I have realized that this Canadian boy likes the winter, even more than I knew before.  I love the feeling of the cold weather biting into my cheeks and making my face numb with cold.  I like the feeling of the top of my legs getting cold as I walk outside, almost to the point of becoming numb, and then the feeling of them warming back up when I come inside.  I love the challenge of doing things with bare hands in extreme cold, like opening padlocks, opening the cargo pod doors on my plane, or various other tasks, pushing myself to do as much I can with my fingers before they stop working properly and I have to warm them up before they move properly again.  I love blowing warm, moist air out of my lungs and watching my breath condense and form a cloud in front of my face while I breathe.  There are a lot of wintery, cold weathery things that many people dislike about winter that I find myself enjoying.

Of course, there are also things that I still don't like.  Entering a warm room and being instantly blind as my glasses fog over still annoys me.  Spending most of the day with mussed up hair because I have to wear a tuque (Canadian word for a knitted winter cap) and it messes the hair up when it is pulled off is also a pain in the heiny.  There are other things, of course.  If we owned a vehicle here there would be the added nuisance of dealing with keeping our vehicle healthy and running well through the cold weather.  Carrying groceries home anywhere from 1/2 mile to 1 1/2 miles away can be mildly annoying, especially if it was a milk run and the backpack is heavy and filled with milk or meat.  For the most part though, carrying groceries ends up keeping you slightly warmer than you would have been otherwise, and the trade off is usually worth it.
When staying overnight in the country, I must also bundle up my plane against the cold weather for the night.
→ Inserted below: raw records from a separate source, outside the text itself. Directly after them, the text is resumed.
-- ==== Sys2Proof/Machine/Operands.lean ====
section
/-! DEFINITION. The operands of the operations: the segment list of a `SETSEG` word, its argument check, the bytes the
segment API assembles, and the segment ROM. -/

namespace Sys2Proof.Machine

/-- The six fields in list order. -/
def segFieldList (f : SegFields) : List Byte := [f.seg0, f.seg1, f.seg2, f.seg3, f.seg4, f.seg5]

/-- `segments = [SEG0, ..., SEG(LEN-1)]` (R62). -/
def segmentsOperand (len : BitVec 3) (f : SegFields) : List Byte := (segFieldList f).take len.toNat

/-- The argument check of `setSegments`, in the order of R92 and R120; none is a legal call. -/
def argumentCheck (pos len : BitVec 3) : Option MisuseCause :=
  if 5 < pos.toNat then some .posRange
  else if 6 < len.toNat then some .lenRange
  else if 6 < pos.toNat + len.toNat then some .sumRange
  else none

/-- `resp_data = {sub[1:0], LEN[2:0], POS[2:0]}` (R115). -/
def misuseData (c : MisuseCause) (len pos : BitVec 3) : Byte := c.code ++ len ++ pos

/-- Command byte 1 (R55). -/
def modeSelectByte : Byte := 0x40#8

/-- Command byte 2: `0xC0 + startPosition`, an addition of bytes (R56, R98 (a)). -/
def addressSelectByte (pos : BitVec 3) : Byte := 0xC0#8 + pos.zeroExtend 8

/-- Command byte 3: `0x80 + brightness`, an addition of bytes (R57, R98 (b)). -/
def displayControlByte (b : BitVec 4) : Byte := 0x80#8 + b.zeroExtend 8

/-- The auxiliary indicator of a segment byte, ORed in by the caller (R66, R97). -/
def withAuxiliary (v : Byte) : Byte := v ||| 0x80#8

/-- `MemRead(SEGROM, d, 1)` (R32): entries 0 to 5 as R33 fixes them, entries 6 to 15 from the parameter (R34), bit 7
zero in every entry (R31). -/
def State.segrom (s : State) (d : BitVec 4) : Byte :=
  match d.toNat with
  | 0 => 0x3F#8
  | 1 => 0x06#8
  | 2 => 0x5B#8
  | 3 => 0x4F#8
  | 4 => 0x66#8
  | 5 => 0x6D#8
  | k + 6 => if h : k < 10 then s.segromHigh[k].setWidth 8 else 0x00#8

end Sys2Proof.Machine
end

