-- ==== Sys2Proof/Machine/Ops.lean ====
section
/-! DEFINITION. The shared operations: the `DISP` memory, the attached writes, the expansion of an operation, accepting
and rejecting a command, a fatal error, one event, initialisation, hardware reset, termination, and the order in which
a step looks at its inputs. -/

namespace Sys2Proof.Machine

/-! ### The `DISP` space (R37, R38, R44) -/

/-- The byte at a digit position, none where the spec does not give it. -/
def Memory.read (m : Memory) (a : Nat) : Option Byte :=
  match m with
  | [] => none
  | c :: rest => if c.1 = a then some c.2 else Memory.read rest a

/-- The insertion of a byte at its place in the rising list. -/
def Memory.insert (m : Memory) (a : Nat) (v : Byte) : Memory :=
  match m with
  | [] => [(a, v)]
  | c :: rest =>
    if a < c.1 then (a, v) :: c :: rest
    else if a = c.1 then (a, v) :: rest
    else c :: Memory.insert rest a v

/-- `MemWrite(DISP, a, 1, v)`; positions 6 and above do not exist and hold nothing (R44). -/
def Memory.write (m : Memory) (a : Nat) (v : Byte) : Memory :=
  if a < Config.numDigits then Memory.insert m a v else m

/-- `for k in 0 .. len(segs)-1: MemWrite(DISP, a + k, 1, segs[k])` (R38). -/
def Memory.writeList (m : Memory) (a : Nat) (segs : List Byte) : Memory :=
  match segs with
  | [] => m
  | v :: rest => Memory.writeList (Memory.write m a v) (a + 1) rest

/-- The positions from `a` on, `n` of them, are no longer known. -/
def Memory.forgetRange (m : Memory) (a n : Nat) : Memory :=
  m.filter fun c => decide (c.1 < a) || decide (a + n ≤ c.1)

/-- The canonical form: positions strictly rising, and none that does not exist. -/
abbrev Memory.wf (m : Memory) : Prop :=
  List.Pairwise (fun c d : Host.Cell => c.1 < d.1) m ∧ ∀ c ∈ m, c.1 < Config.numDigits

/-! ### The attached writes (R19) -/

/-- A write to a tracking register (R83, R91, R22, R23). -/
def TrackWrite.apply (w : TrackWrite) (t : Tracking) : Tracking :=
  match w with
  | .loadByte v => { t with shift := v, bitcnt := 0#4 }
  | .shiftBit => { t with shift := t.shift >>> 1, bitcnt := t.bitcnt + 1#4 }
  | .clearByteIdx => { t with byteidx := 0#3 }
  | .nextByteIdx => { t with byteidx := t.byteidx + 1#3 }
  | .setSeq q => { t with seq := q }
  | .setTxn x => { t with txn := x }

/-- The effect at a working display (R38), and where the spec gives none (U3, U4, U6). An update that begins in step and
with both lines released makes its positions known. Any other makes none known: its first transaction may not be received
as one, so the addressing mode is in doubt, and only after its end is everything well formed again (R152). Log entry 5. -/
def DisplayWrite.apply (w : DisplayWrite) (d : Display) : Display :=
  match w with
  | .forget => .unknown
  | .beginUpdate pos n linesIdle =>
    if d.inStep && linesIdle then { d with digits := Memory.forgetRange d.digits pos n, control := none } else .unknown
  | .selectAutoIncrement => { d with autoIncrement := d.inStep }
  | .writeDigits pos segs =>
    if d.autoIncrement then { d with digits := Memory.writeList d.digits pos segs } else { d with digits := [] }
  | .setControl b => { d with inStep := true, control := some b }

/-- One attached write. -/
def Attached.apply (w : Attached) (s : State) : State :=
  match w with
  | .track t => { s with tracking := t.apply s.tracking }
  | .display d => { s with display := d.apply s.display }

/-- The writes attached to one event, in order. -/
def applyWrites (ws : List Attached) (s : State) : State :=
  match ws with
  | [] => s
  | w :: rest => applyWrites rest (w.apply s)

/-! ### Expansion (R19) -/

/-- `Expand` attaches each write to the event emitted just before it; the writes before the first event are performed
when the command is accepted, and are the first component. -/
def compile (acts : List Action) : List Attached × List PendingEvent :=
  match acts with
  | [] => ([], [])
  | .write w :: rest => (w :: (compile rest).1, (compile rest).2)
  | .emit e :: rest => ([], ⟨e, (compile rest).1⟩ :: (compile rest).2)

/-- The event list of a piece of pseudocode. -/
def emitted (acts : List Action) : List Event :=
  match acts with
  | [] => []
  | .write _ :: rest => emitted rest
  | .emit e :: rest => e :: emitted rest

/-- A (mode-set, settle) pair: the only shape in which the framer emits events (R80). -/
def pair (l : Line) (m : Mode) : List Action := [.emit (.modeSet l m), .emit .settle]

/-! ### The command port (R26, R110, R122) -/

/-- The block is not `READY`: the command is not taken; no response, no event, no state change (R19, V10). -/
def notAccepted (s : State) : State := { s with out := .quiet }

/-- The command is accepted: the writes before the first event are performed, `PEND <- Expand(op)`,
`READY -> BUSY` (R19, R20), response `OK` (R110). -/
def accept (acts : List Action) (s : State) : State :=
  if s.ready then
    let s' := applyWrites (compile acts).1 s
    { s' with
      pend := (compile acts).2
      life := if (compile acts).2.isEmpty then .ready else .busy
      out := { PortOutputs.quiet with
        resp := some ⟨.ok, 0#8⟩, done := (compile acts).2.isEmpty } }
  else notAccepted s

/-- The command is accepted, emits nothing and completes at once with a result on `resp_data` (R96). -/
def answer (data : Byte) (s : State) : State :=
  if s.ready then { s with out := { PortOutputs.quiet with resp := some ⟨.ok, data⟩, done := true } }
  else notAccepted s

/-- The command is rejected: a response, no event, no state change, the block stays `READY` (R115, R116, R122). -/
def reject (code : RespCode) (data : Byte) (s : State) : State :=
  if s.ready then { s with out := { PortOutputs.quiet with resp := some ⟨code, data⟩ } } else notAccepted s

/-- A word that selects no row (R63, R116). -/
def rejectIllegal (s : State) : State := reject .illegalCmd 0#8 s

/-! ### Fatal errors and termination (R114, R118, R121) -/

/-- What is known of the display when the running operation is cut: nothing, if one was running (U4). -/
def displayAfterCut (s : State) : Display := if s.pend.isEmpty then s.display else .unknown

/-- Entry to a fatal error: `LIFE <- FAULTED`, `FCAUSE <- cause`, `PEND <- []`; nothing else is saved (R121). The
cause is also the response code of the step (log entry 8). -/
def raiseFatal (cause : FaultCause) (s : State) : State :=
  { s with
    life := .faulted
    fcause := cause
    pend := []
    display := displayAfterCut s
    out := { s.out with resp := some ⟨cause.respCode, 0#8⟩ } }

/-- `GpioError(l, m)`: the failing call has been issued, its event is not recorded, and `MODE[l]` holds its old value
or `m`, a free value (R114, U2). -/
def raiseGpioError (l : Line) (m : Mode) (s : State) : State :=
  let s' := s.setMode l (if Config.failedModeSetTakes s.freeCount then m else s.mode l)
  raiseFatal .gpioError
    { s' with freeCount := s.freeCount + 1, out := { s.out with gpio := some ⟨s.pinId l, m⟩ } }

/-- Process termination: `LIFE <- TERMINATED`, `PEND <- []`, every other register keeps its value (R118). -/
def terminate (s : State) : State :=
  { s with life := .terminated, pend := [], display := displayAfterCut s }

/-- Hardware reset: every register at its reset value (R140). The parameter `SEGROM[6..15]`, the standing levels of the
configuration ports, the coming inputs and the model's counter are no registers and stay; the initialisation that follows
samples the ports of its own step (log entries 18 and 21). The display is outside the block: reset does not bring one that
is out of step back into step, and a reset in the middle of an operation puts it out of step (U4, R151; log entry 5). -/
def hardwareReset (s : State) : State :=
  { State.reset with
    display := { Display.unknown with inStep := (displayAfterCut s).inStep }
    segromHigh := s.segromHigh
    platform := s.platform
    script := s.script
    freeCount := s.freeCount }

/-! ### Initialisation (R142) -/

/-- `PinValid(id)` (R6, R112). -/
def PlatformInputs.pinValid (p : PlatformInputs) (id : Nat) : Bool := p.validPins.contains id

/-- The startup checks in the order of R120; none is a good start. -/
def startupCheck (p : PlatformInputs) : Option FaultCause :=
  if p.cfgValid = false then some .configError
  else if p.pinValid p.cfgClkPin = false ∨ p.pinValid p.cfgDioPin = false ∨ p.cfgClkPin = p.cfgDioPin then
    some .configError
  else if p.gpioAvail = false then some .gpioError
  else none

/-- `PINID` and `BRIGHT` are loaded from the configuration and `LIFE <- READY` (R142). -/
def loadConfiguration (p : PlatformInputs) (s : State) : State :=
  { s with
    pinClk := p.cfgClkPin
    pinDio := p.cfgDioPin
    bright := p.cfgBrightness
    life := .ready }

/-- Initialisation with the sampled configuration `p`: it emits no event and sets no mode (R142). -/
def initialise (p : PlatformInputs) (s : State) : State :=
  match startupCheck p with
  | some cause => raiseFatal cause s
  | none => loadConfiguration p s

/-! ### One event (R19, R74, R75) -/

/-- The event has been performed: it is recorded, its attached writes are made, `PEND <- rest`, and
`BUSY -> READY` with `done` when nothing is left (R19). -/
def finishEvent (p : PendingEvent) (rest : List PendingEvent) (s : State) : State :=
  let s' := applyWrites p.writes { s with trace := s.trace ++ [p.event] }
  { s' with
    pend := rest
    life := if rest.isEmpty then .ready else .busy
    out := { s.out with done := rest.isEmpty } }

/-- The successful mode-set call `setMode(PINID[l], m)` (R74). -/
def issueModeSet (l : Line) (m : Mode) (s : State) : State :=
  { s.setMode l m with out := { s.out with gpio := some ⟨s.pinId l, m⟩ } }

/-- The step of a running operation: the head of `PEND` is removed and performed (R19). `gpioFail` is the answer of
the GPIO subsystem if the event is a mode-set. -/
def performHead (gpioFail : Bool) (s : State) : Host.Outcome State Fault Refusal :=
  match s.pend with
  | [] => .fault .busyWithNothingPending
  | p :: rest =>
    match p.event with
    | .settle => .next (finishEvent p rest s)
    | .modeSet l m =>
      if gpioFail then .next (raiseGpioError l m s) else .next (finishEvent p rest (issueModeSet l m s))

/-! ### The inputs of a step (R26) -/

/-- The port levels the coming step samples. -/
def State.inputs (s : State) : PortInputs := s.script.headD .quiet

/-- What the configuration ports and the platform show in the coming step (R26, R142): the standing levels, unless the
script gives others for this step. Log entry 21. -/
def State.configPorts (s : State) : PlatformInputs := s.inputs.config.getD s.platform

/-- The inputs are sampled and the last step's output pulses end. -/
def beginStep (s : State) : State := { s with script := s.script.tail, out := .quiet }

/-- The order in which a step looks at its inputs: reset, termination, then what the life-cycle state says (R19, R20,
R118, R140, R142; log entry 7). `run` is what a command word does. -/
def cycle (run : CodeWord → State → Host.Outcome State Fault Refusal) (s : State) :
    Host.Outcome State Fault Refusal :=
  if s.inputs.rstN = false then .next (hardwareReset (beginStep s))
  else if s.inputs.term then .next (terminate (beginStep s))
  else
    match s.life with
    | .uninit => .next (initialise s.configPorts (beginStep s))
    | .ready =>
      match s.inputs.cmd with
      | none => .next (beginStep s)
      | some w => run w (beginStep s)
    | .busy => performHead s.inputs.gpioFail (beginStep s)
    | .faulted => .next (beginStep s)
    | .terminated => .next (beginStep s)

/-- The state in which the next step takes the command word `w`: an initialised block with nothing running and `w` on
the command port. DESIGN CHOICE, log entry 6: it stands for a block that a host has made ready, so from `UNINIT` it loads
`PINID` and `BRIGHT` from the standing configuration WITHOUT the startup checks of R111 to R113, whatever `cfg_valid`,
`PinValid` and `gpio_avail` say, and it makes a running, faulted or terminated block ready too. Dropping a running operation is a cut for the display:
nothing is known of it afterwards and it is out of step, as U4 has it for every cut (log entry 5). No input of the hardware
does any of this; `initialise` is what the machine does. -/
def presentWord (w : CodeWord) (s : State) : State :=
  let s' := if s.life = .uninit then loadConfiguration s.platform s else s
  { s' with
    life := .ready
    pend := []
    display := displayAfterCut s'
    script := { PortInputs.quiet with cmd := some w } :: s.script }

end Sys2Proof.Machine
end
Well, that's my ranting and raving about the winter weather here for now.  Oh, there are a few differences.  Here, the cold weather is a constant.  There are no chinooks.  From the end of November until March?? April?? the weather stays cold, the only difference being the degree of coldness.  We won't see many days in the teens (the negative teens) until spring, but will live consistently in the -20's and 30's for most (or all) of the next few months.  I'm sure that we will miss the occasional chinook flow, but that's just life here and it's really not that bad.  There is also much less snow here.  Streets and roadways are cleared by people with shovels and brooms.  When I see that I try to put that into a northern Albertan context, and I wonder how much of the highway between Sexsmith and Grande Prairie would be cleared before the next snowfall if the highway there was also cleared by people with small shovels.  I imagine that the vast majority of roads would never be cleared in Canada if they were cleared in a similar fashion to here.  Having said that, it works for here.  Less snowfall is just one of the things that happens when you live on the edge of a desert.

Merry Christmas to you wherever you are.  Whether you are enjoying your Christmas out on your green lawn or are looking forward to going skating on the dugout, whether life is great right now or if you are going through a tough time, may you be reminded of the reason we celebrate Christmas.  Jesus came to earth not only to live and die, but then to rise from the dead for us.  May you feel His love for you and be encouraged this Christmas season.